In mathematics, a **Baire measure** is a measure on the σ-algebra of Baire sets of a topological space whose value on every compact Baire set is finite. In compact metric spaces the Borel sets and the Baire sets are the same, so Baire measures are the same as Borel measures that are finite on compact sets. In general Baire sets and Borel sets need not be the same. In spaces with non-Baire Borel sets, Baire measures are used because they connect to the properties of continuous functions more directly.

There are several inequivalent definitions of Baire sets, so correspondingly there are several inequivalent concepts of Baire measure on a topological space. These all coincide on spaces that are locally compact σ-compact Hausdorff spaces.

In practice Baire measures can be replaced by regular Borel measures. The relation between Baire measures and regular Borel measures is as follows:

- The restriction of a finite Borel measure to the Baire sets is a Baire measure.
- A finite Baire measure on a compact space is always regular.
- A finite Baire measure on a compact space is the restriction of a unique regular Borel measure.
- On compact (or σ-compact) metric spaces, Borel sets are the same as Baire sets and Borel measures are the same as Baire measures.

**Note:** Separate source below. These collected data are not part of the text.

-- ==== Sys2Proof/Word.lean ====
section
/-! DEFINITION. Word.lean: the widths of the block (00_scope.md R5, R6; 10_state.md R27, R28). -/

namespace Sys2Proof

/-- A bus word, a register image or a command word: 32 bits, bit 0 the least significant (00_scope.md R6, 20_memory.md R57). -/
abbrev Word := BitVec 32

/-- The packed form of a vector or of one matrix row: element `j` at bit `j`, at most ten elements
(00_scope.md R8, 10_state.md R27, R28). -/
abbrev Packed := BitVec 10

end Sys2Proof
end

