-- ==== Sys2Proof/Config.lean ====
section
/-! DEFINITION. Config.lean: the parameters of 00_scope.md R5. K, N, NCW and MAXDIM are numbers; SW and G_RESET are the
two OPEN parameters a model takes as arguments (10_state.md R31, R32). Whether a configuration is one the spec allows
is `configLegal` in Machine/Codebook.lean. -/

namespace Sys2Proof

/-- K, the source vector length and generator height (R5). -/
@[simp] abbrev sourceLen : Nat := 6

/-- N, the codeword length and generator width (R5). -/
@[simp] abbrev codeLen : Nat := 10

/-- NCW, the number of codebook entries (R5). -/
@[simp] abbrev codebookSize : Nat := 64

/-- MAXDIM, the largest vector length, matrix height or matrix width (R5, R29). -/
@[simp] abbrev maxDim : Nat := 10

/-- The six packed rows of a 6 x 10 generator matrix (10_state.md R32). -/
abbrev GenRows := Vector Packed 6

/-- The open parameters (00_scope.md R5). They are fixed for the life of the block (10_state.md R40). -/
structure Config where
  /-- SW, the soft-sample width in bits: 2 to 27 (10_state.md R31). -/
  sw : Nat
  /-- G_RESET, the generator loaded at reset, or none (70_reset_and_hazards.md R182). -/
  gReset : Option GenRows
  deriving DecidableEq, Repr

/-- The reference values the spec names for both parameters (00_scope.md R5). -/
def Config.reference : Config := { sw := 16, gReset := none }

end Sys2Proof
end

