-- ==== Sys2Proof/Machine/Operands.lean ====
section
/-! DEFINITION. Machine/Operands.lean: how a command reads its operand registers (00_scope.md R10) and which lengths are
legal (10_state.md R29). Every operand is a register (30_encoding.md R82). -/

namespace Sys2Proof.Machine

/-- A length, height or width is legal in 1 to MAXDIM (R29). -/
def legalLen (n : BitVec 4) : Bool := decide (1 ≤ n.toNat) && decide (n.toNat ≤ maxDim)

/-- `V[i]` (R10). -/
def State.readV (s : State) (i : VIdx) : VecReg := s.v[i]

/-- `M[i]` (R10). -/
def State.readM (s : State) (i : MIdx) : MatReg := s.m[i]

/-- `S[i]` (R10). -/
def State.readS (s : State) (i : SIdx) : SoftReg := s.soft[i]

/-- `vec(V[i])`: element `j` is `data[j]` (R10). -/
def VecReg.bits (r : VecReg) : Bits := r.data.getLsbD

/-- `mat(M[i])`: element `[r][c]` is bit `c` of row `r` (R10). Commands ask it only inside the register's shape (R28). -/
def MatReg.bits (r : MatReg) : BitMatrix := fun i j => (r.rows[i]?.getD 0#10).getLsbD j

/-- A matrix's height and width are both legal; they are checked together (60_exceptions.md R153). -/
def MatReg.legal (r : MatReg) : Bool := legalLen r.height && legalLen r.width

/-- The signed value of a stored sample: its SW bits in two's complement (10_state.md R31). -/
def sampleValue (c : Config) (w : Word) : Int := (w.setWidth c.sw).toInt

/-- `smp(S[i], k)` (R10). -/
def SoftReg.value (c : Config) (r : SoftReg) (k : Nat) : Int := sampleValue c (r.samples[k]?.getD 0#32)

/-- A matrix register holding the `h x w` matrix `A`, every bit outside it 0 (10_state.md R28). -/
def MatReg.ofBits (h w : BitVec 4) (A : BitMatrix) : MatReg where
  rows := Vector.ofFn fun r => if r.val < h.toNat then pack w.toNat (A r.val) else 0#10
  height := h
  width := w

end Sys2Proof.Machine
end

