-- ==== Sys2Proof/Machine/Linear.lean ====
section
/-! DEFINITION. Machine/Linear.lean: the GF(2) linear-algebra commands of 40_gf2_linear_algebra.md. Each meaning reads its
operands in the state before the step (43_control.md R131) and checks in the order of 60_exceptions.md R153. -/

namespace Sys2Proof.Machine

/-- VMUL (R101). -/
def execVmul (d a : VIdx) (b : MIdx) (s : State) : Host.Outcome State Fault Refusal :=
  let x := s.readV a
  let A := s.readM b
  if !legalLen x.len then raiseFault .lenIllegal s
  else if !A.legal then raiseFault .lenIllegal s
  else if x.len ≠ A.height then raiseFault .dimMismatch s
  else .next (s.writeV d A.width (vm A.height.toNat x.bits A.bits))

/-- MMUL (R102). -/
def execMmul (d a b : MIdx) (s : State) : Host.Outcome State Fault Refusal :=
  let A := s.readM a
  let B := s.readM b
  if !A.legal then raiseFault .lenIllegal s
  else if !B.legal then raiseFault .lenIllegal s
  else if A.width ≠ B.height then raiseFault .dimMismatch s
  else .next (s.writeM d A.height B.width (mm A.width.toNat A.bits B.bits))

/-- TRANS (R103): the dimensions are swapped. -/
def execTrans (d a : MIdx) (s : State) : Host.Outcome State Fault Refusal :=
  let A := s.readM a
  if !A.legal then raiseFault .lenIllegal s
  else .next (s.writeM d A.width A.height (tr A.bits))

end Sys2Proof.Machine
end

- Counting measure on the unit interval is a measure on the Baire sets that is not regular (or σ-finite).
- The (left or right) Haar measure on a locally compact group is a Baire measure invariant under the left (right) action of the group on itself. In particular, if the group is an abelian group, the left and right Haar measures coincide and we say the Haar measure is translation invariant. See also Pontryagin duality.